GOAL OF THE EXERCISE> Leave every entry as it is and write the data out in full.

DATA>
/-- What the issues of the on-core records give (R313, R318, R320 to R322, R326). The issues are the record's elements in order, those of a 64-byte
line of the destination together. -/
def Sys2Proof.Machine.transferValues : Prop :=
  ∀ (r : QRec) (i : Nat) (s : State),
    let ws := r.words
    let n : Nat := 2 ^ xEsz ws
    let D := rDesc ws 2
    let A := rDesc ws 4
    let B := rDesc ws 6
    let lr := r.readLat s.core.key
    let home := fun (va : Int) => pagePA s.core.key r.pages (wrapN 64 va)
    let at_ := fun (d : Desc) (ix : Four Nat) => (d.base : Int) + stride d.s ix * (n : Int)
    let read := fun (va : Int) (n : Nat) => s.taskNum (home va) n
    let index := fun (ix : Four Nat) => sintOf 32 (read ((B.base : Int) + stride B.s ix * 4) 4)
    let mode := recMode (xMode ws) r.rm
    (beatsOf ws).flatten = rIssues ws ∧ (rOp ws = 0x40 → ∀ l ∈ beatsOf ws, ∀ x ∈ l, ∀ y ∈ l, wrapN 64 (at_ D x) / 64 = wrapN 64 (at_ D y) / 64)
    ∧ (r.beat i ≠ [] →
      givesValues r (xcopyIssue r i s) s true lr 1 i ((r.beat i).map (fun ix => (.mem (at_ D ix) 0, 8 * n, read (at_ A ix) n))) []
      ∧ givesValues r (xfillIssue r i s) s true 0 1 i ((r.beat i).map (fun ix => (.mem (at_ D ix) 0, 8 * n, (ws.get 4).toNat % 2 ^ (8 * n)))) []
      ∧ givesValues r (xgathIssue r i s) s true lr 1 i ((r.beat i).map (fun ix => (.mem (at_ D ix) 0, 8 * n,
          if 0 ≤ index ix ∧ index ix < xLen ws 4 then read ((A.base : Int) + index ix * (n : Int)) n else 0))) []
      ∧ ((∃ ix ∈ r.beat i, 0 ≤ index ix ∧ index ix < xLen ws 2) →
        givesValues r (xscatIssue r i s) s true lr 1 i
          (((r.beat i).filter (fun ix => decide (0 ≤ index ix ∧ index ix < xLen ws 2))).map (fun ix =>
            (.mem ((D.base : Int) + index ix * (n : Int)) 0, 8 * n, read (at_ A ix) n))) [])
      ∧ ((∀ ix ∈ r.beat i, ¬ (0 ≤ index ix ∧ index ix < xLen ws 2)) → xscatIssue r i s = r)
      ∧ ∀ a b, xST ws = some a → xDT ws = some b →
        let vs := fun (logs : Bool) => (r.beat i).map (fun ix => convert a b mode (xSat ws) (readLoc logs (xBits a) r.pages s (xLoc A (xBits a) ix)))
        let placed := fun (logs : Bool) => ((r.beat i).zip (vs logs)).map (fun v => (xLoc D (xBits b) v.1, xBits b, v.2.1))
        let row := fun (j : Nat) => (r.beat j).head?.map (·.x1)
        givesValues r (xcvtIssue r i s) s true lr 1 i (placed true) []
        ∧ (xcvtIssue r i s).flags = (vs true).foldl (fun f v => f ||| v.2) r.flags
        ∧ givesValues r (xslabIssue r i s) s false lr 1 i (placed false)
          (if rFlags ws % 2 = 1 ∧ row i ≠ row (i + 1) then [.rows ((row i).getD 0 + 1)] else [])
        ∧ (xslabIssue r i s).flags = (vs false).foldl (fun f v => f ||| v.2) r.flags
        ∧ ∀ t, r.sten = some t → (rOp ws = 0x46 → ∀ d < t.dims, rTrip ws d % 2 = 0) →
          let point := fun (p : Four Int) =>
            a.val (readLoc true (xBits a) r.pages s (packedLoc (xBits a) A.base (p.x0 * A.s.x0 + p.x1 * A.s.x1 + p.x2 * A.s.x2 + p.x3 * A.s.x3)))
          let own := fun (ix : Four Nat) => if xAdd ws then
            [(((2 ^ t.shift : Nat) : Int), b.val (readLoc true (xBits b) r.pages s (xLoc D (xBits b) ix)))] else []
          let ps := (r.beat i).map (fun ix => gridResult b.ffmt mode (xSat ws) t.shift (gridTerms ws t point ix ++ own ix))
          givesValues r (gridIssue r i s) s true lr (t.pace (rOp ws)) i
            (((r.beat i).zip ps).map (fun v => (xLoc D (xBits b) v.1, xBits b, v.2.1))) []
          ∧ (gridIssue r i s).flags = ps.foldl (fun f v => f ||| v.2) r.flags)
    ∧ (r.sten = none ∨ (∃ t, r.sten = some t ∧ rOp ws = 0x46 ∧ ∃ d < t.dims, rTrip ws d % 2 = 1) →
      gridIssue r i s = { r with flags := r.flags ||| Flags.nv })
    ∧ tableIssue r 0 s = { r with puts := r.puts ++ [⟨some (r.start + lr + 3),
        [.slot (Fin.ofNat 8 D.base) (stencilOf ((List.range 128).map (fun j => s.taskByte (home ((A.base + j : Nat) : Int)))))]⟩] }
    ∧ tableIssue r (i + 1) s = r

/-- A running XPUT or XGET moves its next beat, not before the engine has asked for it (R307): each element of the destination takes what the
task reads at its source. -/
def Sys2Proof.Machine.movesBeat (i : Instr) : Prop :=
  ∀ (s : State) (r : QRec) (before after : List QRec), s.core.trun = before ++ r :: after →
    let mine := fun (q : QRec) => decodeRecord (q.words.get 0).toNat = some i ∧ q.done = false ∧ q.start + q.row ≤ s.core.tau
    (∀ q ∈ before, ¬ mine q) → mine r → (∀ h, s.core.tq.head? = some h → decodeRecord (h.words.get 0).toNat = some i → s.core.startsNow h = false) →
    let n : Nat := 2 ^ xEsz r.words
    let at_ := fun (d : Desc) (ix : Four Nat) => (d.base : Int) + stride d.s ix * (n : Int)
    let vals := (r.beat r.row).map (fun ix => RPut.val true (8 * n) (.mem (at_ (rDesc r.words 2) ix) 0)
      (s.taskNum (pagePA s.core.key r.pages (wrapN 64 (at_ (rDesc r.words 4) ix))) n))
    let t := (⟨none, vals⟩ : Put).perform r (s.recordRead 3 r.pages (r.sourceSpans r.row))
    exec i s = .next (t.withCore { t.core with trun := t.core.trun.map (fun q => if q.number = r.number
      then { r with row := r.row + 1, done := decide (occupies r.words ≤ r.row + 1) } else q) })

ANSWER SECTION>
/-- What the issues of the on-core records give (R313, R318, R320 to R322, R326). The issues are the record's elements in order, those of a 64-byte
line of the destination together. -/
def Sys2Proof.Machine.transferValues : Prop :=
  ∀ (r : QRec) (i : Nat) (s : State),
    let ws := r.words
    let n : Nat := 2 ^ xEsz ws
    let D := rDesc ws 2
    let A := rDesc ws 4
    let B := rDesc ws 6
    let lr := r.readLat s.core.key
    let home := fun (va : Int) => pagePA s.core.key r.pages (wrapN 64 va)
    let at_ := fun (d : Desc) (ix : Four Nat) => (d.base : Int) + stride d.s ix * (n : Int)
    let read := fun (va : Int) (n : Nat) => s.taskNum (home va) n
    let index := fun (ix : Four Nat) => sintOf 32 (read ((B.base : Int) + stride B.s ix * 4) 4)
    let mode := recMode (xMode ws) r.rm
    (beatsOf ws).flatten = rIssues ws ∧ (rOp ws = 0x40 → ∀ l ∈ beatsOf ws, ∀ x ∈ l, ∀ y ∈ l, wrapN 64 (at_ D x) / 64 = wrapN 64 (at_ D y) / 64)
    ∧ (r.beat i ≠ [] →
      givesValues r (xcopyIssue r i s) s true lr 1 i ((r.beat i).map (fun ix => (.mem (at_ D ix) 0, 8 * n, read (at_ A ix) n))) []
      ∧ givesValues r (xfillIssue r i s) s true 0 1 i ((r.beat i).map (fun ix => (.mem (at_ D ix) 0, 8 * n, (ws.get 4).toNat % 2 ^ (8 * n)))) []
      ∧ givesValues r (xgathIssue r i s) s true lr 1 i ((r.beat i).map (fun ix => (.mem (at_ D ix) 0, 8 * n,
          if 0 ≤ index ix ∧ index ix < xLen ws 4 then read ((A.base : Int) + index ix * (n : Int)) n else 0))) []
      ∧ ((∃ ix ∈ r.beat i, 0 ≤ index ix ∧ index ix < xLen ws 2) →
        givesValues r (xscatIssue r i s) s true lr 1 i
          (((r.beat i).filter (fun ix => decide (0 ≤ index ix ∧ index ix < xLen ws 2))).map (fun ix =>
            (.mem ((D.base : Int) + index ix * (n : Int)) 0, 8 * n, read (at_ A ix) n))) [])
      ∧ ((∀ ix ∈ r.beat i, ¬ (0 ≤ index ix ∧ index ix < xLen ws 2)) → xscatIssue r i s = r)
      ∧ ∀ a b, xST ws = some a → xDT ws = some b →
        let vs := fun (logs : Bool) => (r.beat i).map (fun ix => convert a b mode (xSat ws) (readLoc logs (xBits a) r.pages s (xLoc A (xBits a) ix)))
        let placed := fun (logs : Bool) => ((r.beat i).zip (vs logs)).map (fun v => (xLoc D (xBits b) v.1, xBits b, v.2.1))
        let row := fun (j : Nat) => (r.beat j).head?.map (·.x1)
        givesValues r (xcvtIssue r i s) s true lr 1 i (placed true) []
        ∧ (xcvtIssue r i s).flags = (vs true).foldl (fun f v => f ||| v.2) r.flags
        ∧ givesValues r (xslabIssue r i s) s false lr 1 i (placed false)
          (if rFlags ws % 2 = 1 ∧ row i ≠ row (i + 1) then [.rows ((row i).getD 0 + 1)] else [])
        ∧ (xslabIssue r i s).flags = (vs false).foldl (fun f v => f ||| v.2) r.flags
        ∧ ∀ t, r.sten = some t → (rOp ws = 0x46 → ∀ d < t.dims, rTrip ws d % 2 = 0) →
          let point := fun (p : Four Int) =>
            a.val (readLoc true (xBits a) r.pages s (packedLoc (xBits a) A.base (p.x0 * A.s.x0 + p.x1 * A.s.x1 + p.x2 * A.s.x2 + p.x3 * A.s.x3)))
          let own := fun (ix : Four Nat) => if xAdd ws then
            [(((2 ^ t.shift : Nat) : Int), b.val (readLoc true (xBits b) r.pages s (xLoc D (xBits b) ix)))] else []
          let ps := (r.beat i).map (fun ix => gridResult b.ffmt mode (xSat ws) t.shift (gridTerms ws t point ix ++ own ix))
          givesValues r (gridIssue r i s) s true lr (t.pace (rOp ws)) i
            (((r.beat i).zip ps).map (fun v => (xLoc D (xBits b) v.1, xBits b, v.2.1))) []
          ∧ (gridIssue r i s).flags = ps.foldl (fun f v => f ||| v.2) r.flags)
    ∧ (r.sten = none ∨ (∃ t, r.sten = some t ∧ rOp ws = 0x46 ∧ ∃ d < t.dims, rTrip ws d % 2 = 1) →
      gridIssue r i s = { r with flags := r.flags ||| Flags.nv })
    ∧ tableIssue r 0 s = { r with puts := r.puts ++ [⟨some (r.start + lr + 3),
        [.slot (Fin.ofNat 8 D.base) (stencilOf ((List.range 128).map (fun j => s.taskByte (home ((A.base + j : Nat) : Int)))))]⟩] }
    ∧ tableIssue r (i + 1) s = r

/-- A running XPUT or XGET moves its next beat, not before the engine has asked for it (R307): each element of the destination takes what the
task reads at its source. -/
def Sys2Proof.Machine.movesBeat (i : Instr) : Prop :=
  ∀ (s : State) (r : QRec) (before after : List QRec), s.core.trun = before ++ r :: after →
    let mine := fun (q : QRec) => decodeRecord (q.words.get 0).toNat = some i ∧ q.done = false ∧ q.start + q.row ≤ s.core.tau
    (∀ q ∈ before, ¬ mine q) → mine r → (∀ h, s.core.tq.head? = some h → decodeRecord (h.words.get 0).toNat = some i → s.core.startsNow h = false) →
    let n : Nat := 2 ^ xEsz r.words
    let at_ := fun (d : Desc) (ix : Four Nat) => (d.base : Int) + stride d.s ix * (n : Int)
    let vals := (r.beat r.row).map (fun ix => RPut.val true (8 * n) (.mem (at_ (rDesc r.words 2) ix) 0)
      (s.taskNum (pagePA s.core.key r.pages (wrapN 64 (at_ (rDesc r.words 4) ix))) n))
    let t := (⟨none, vals⟩ : Put).perform r (s.recordRead 3 r.pages (r.sourceSpans r.row))
    exec i s = .next (t.withCore { t.core with trun := t.core.trun.map (fun q => if q.number = r.number
      then { r with row := r.row + 1, done := decide (occupies r.words ≤ r.row + 1) } else q) })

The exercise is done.